# Data to use:
-- ==== Sys2Proof/Machine/Flags.lean ====
section
/-! DEFINITION. Every arithmetic and flag computation of the spec, as functions of values: the 8-bit
ALU (42_alu8.md), 16-bit arithmetic (43_alu16.md, 41_loads16.md R102), DAA and SWAP (44_misc.md),
rotates and shifts (45_rotates_shifts.md), bit operations (46_bit.md), and the flag register F
(10_state.md R12). -/

namespace Sys2Proof.Machine

/-- The four flags as a value. -/
structure Flags where
  /-- Z. -/
  z : Bool
  /-- N. -/
  n : Bool
  /-- H. -/
  h : Bool
  /-- C. -/
  c : Bool
deriving DecidableEq, Repr

/-- The flag register (R12): `F = fZ*128 + fN*64 + fH*32 + fC*16`. -/
def Flags.toByte (f : Flags) : Byte :=
  BitVec.ofNat 8 (f.z.toNat * 128 + f.n.toNat * 64 + f.h.toNat * 32 + f.c.toNat * 16)

/-- The flags of a byte written to F (R12): bits 7 to 4; bits 3:0 are dropped. -/
def Flags.ofByte (v : Byte) : Flags :=
  { z := v.getLsbD 7, n := v.getLsbD 6, h := v.getLsbD 5, c := v.getLsbD 4 }

/-! ## 8-bit ALU -/

/-- `A + v + c` (R110 with `c` = 0, R111). -/
def addWith (a v : Byte) (c : Bool) : Byte × Flags :=
  let sum := a.toNat + v.toNat + c.toNat
  let r := BitVec.ofNat 8 sum
  (r, { z := decide (r = 0), n := false, h := decide (lowNibble a + lowNibble v + c.toNat > 0x0F), c := decide (sum > 0xFF) })

/-- `A - v - c` (R112 with `c` = 0, R113); H and C are set on borrow (R121, C1). -/
def subWith (a v : Byte) (c : Bool) : Byte × Flags :=
  let r := a - v - BitVec.ofNat 8 c.toNat
  (r, { z := decide (r = 0), n := true, h := decide (lowNibble a < lowNibble v + c.toNat), c := decide (a.toNat < v.toNat + c.toNat) })

/-- The flags of AND, OR and XOR: Z from the result, N and C reset, H as given (R114 to R116). -/
def logicFlags (r : Byte) (h : Bool) : Flags := { z := decide (r = 0), n := false, h := h, c := false }

/-- The new A and flags of the ALU operation `op` on A and the operand value `v`; `c` is the incoming
carry (R110 to R117). CP leaves A as it is. -/
def aluResult (op : AluOp) (a v : Byte) (c : Bool) : Byte × Flags :=
  match op with
  | .add => addWith a v false
  | .adc => addWith a v c
  | .sub => subWith a v false
  | .sbc => subWith a v c
  | .and => (a &&& v, logicFlags (a &&& v) true)
  | .xor => (a ^^^ v, logicFlags (a ^^^ v) false)
  | .or => (a ||| v, logicFlags (a ||| v) false)
  | .cp => (a, (subWith a v false).2)

/-- 8-bit INC (R118): C keeps its value. -/
def incResult (v : Byte) (c : Bool) : Byte × Flags :=
  (v + 1, { z := decide (v + 1 = 0), n := false, h := decide (lowNibble v = 0x0F), c := c })

/-- 8-bit DEC (R119): C keeps its value; H is set on borrow from bit 4 (R121). -/
def decResult (v : Byte) (c : Bool) : Byte × Flags :=
  (v - 1, { z := decide (v - 1 = 0), n := true, h := decide (lowNibble v = 0), c := c })

/-! ## 16-bit arithmetic -/

/-- ADD HL,rr (R130): Z keeps its value, H is the carry from bit 11, C from bit 15. -/
def addHlResult (x y : Word) (z : Bool) : Word × Flags :=
  (x + y, { z := z, n := false, h := decide (x.toNat % 4096 + y.toNat % 4096 > 0x0FFF), c := decide (x.toNat + y.toNat > 0xFFFF) })

/-- SP plus a signed byte, as ADD SP,n and LDHL SP,n compute it (R131, R102): Z and N reset, H and C
the carries out of bit 3 and bit 7 of the low byte of SP plus the unsigned byte (D14). -/
def addSpResult (sp : Word) (e8 : Byte) : Word × Flags :=
  (sp + sext16 e8,
    { z := false, n := false, h := decide (lowNibble (loByte sp) + lowNibble e8 > 0x0F), c := decide ((loByte sp).toNat + e8.toNat > 0xFF) })

/-! ## DAA -/

/-- DAA after an addition (R141, `fN == 0`): the adjusted A and the new C. -/
def daaAfterAdd (a : Byte) (h c : Bool) : Byte × Bool :=
  let high : Bool := c || decide (a.toNat > 0x99)
  let a1 := if high then a + 0x60 else a
  let a2 := if h || decide (lowNibble a > 0x09) then a1 + 0x06 else a1
  (a2, high)

/-- DAA after a subtraction (R141, `fN == 1`): the adjusted A; C keeps its value. -/
def daaAfterSub (a : Byte) (h c : Bool) : Byte × Bool :=
  let a1 := if c then a - 0x60 else a
  let a2 := if h then a1 - 0x06 else a1
  (a2, c)

/-- DAA (R141): the new A, Z from it, N unchanged, H reset. -/
def daaResult (a : Byte) (f : Flags) : Byte × Flags :=
  let r := if f.n then daaAfterSub a f.h f.c else daaAfterAdd a f.h f.c
  (r.1, { z := decide (r.1 = 0), n := f.n, h := false, c := r.2 })

/-! ## Rotates, shifts, SWAP -/

/-- The result byte of a CB rotate, shift or swap and the bit that leaves it (R164 to R170; R140, where C
is reset); `c` is the incoming carry. -/
def shiftResult (op : ShiftOp) (v : Byte) (c : Bool) : Byte × Bool :=
  match op with
  | .rlc => (BitVec.ofNat 8 (field v 0 7 * 2 + (v.getLsbD 7).toNat), v.getLsbD 7)
  | .rrc => (BitVec.ofNat 8 (field v 1 7 + (v.getLsbD 0).toNat * 128), v.getLsbD 0)
  | .rl => (BitVec.ofNat 8 (field v 0 7 * 2 + c.toNat), v.getLsbD 7)
  | .rr => (BitVec.ofNat 8 (field v 1 7 + c.toNat * 128), v.getLsbD 0)
  | .sla => (BitVec.ofNat 8 (field v 0 7 * 2), v.getLsbD 7)
  | .sra => (BitVec.ofNat 8 ((v.getLsbD 7).toNat * 128 + field v 1 7), v.getLsbD 0)
  | .swap => (BitVec.ofNat 8 (field v 0 4 * 16 + field v 4 4), false)
  | .srl => (BitVec.ofNat 8 (field v 1 7), v.getLsbD 0)

/-- The flags of a CB rotate, shift or swap: Z from the result, N and H reset, C the bit that left. -/
def shiftFlags (r : Byte) (c : Bool) : Flags := { z := decide (r = 0), n := false, h := false, c := c }

/-- The CB operation each one-byte rotate of A shares its result and carry with (R160 to R163). -/
def rotAShift (op : RotAOp) : ShiftOp :=
  match op with
  | .rlca => .rlc
  | .rrca => .rrc
  | .rla => .rl
  | .rra => .rr

/-- Z after a one-byte rotate of A, under the parameter `ROT_A_Z` (R160, D13). -/
def rotAZero (p : Config.RotAZ) (r : Byte) : Bool :=
  match p with
  | .source => decide (r = 0)
  | .hardware => false

/-! ## Bit operations -/

/-- BIT b (R180): Z is the complement of the bit, N reset, H set, C unchanged. -/
def bitFlags (n : Fin 8) (v : Byte) (c : Bool) : Flags := { z := !v.getLsbD n.val, n := false, h := true, c := c }

/-- SET b (R181): `v or 2^b`. -/
def setBit (n : Fin 8) (v : Byte) : Byte := v ||| BitVec.ofNat 8 (2 ^ n.val)

/-- RES b (R182): `v and (0xFF - 2^b)`. -/
def resBit (n : Fin 8) (v : Byte) : Byte := v &&& BitVec.ofNat 8 (0xFF - 2 ^ n.val)

end Sys2Proof.Machine
end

# Aim of the task:
Search the material above for the word "from", then copy each line that holds it.

# Answer to this task:
/-- The flags of AND, OR and XOR: Z from the result, N and C reset, H as given (R114 to R116). -/
/-- 8-bit DEC (R119): C keeps its value; H is set on borrow from bit 4 (R121). -/
/-- ADD HL,rr (R130): Z keeps its value, H is the carry from bit 11, C from bit 15. -/
/-- DAA (R141): the new A, Z from it, N unchanged, H reset. -/
/-- The flags of a CB rotate, shift or swap: Z from the result, N and H reset, C the bit that left. -/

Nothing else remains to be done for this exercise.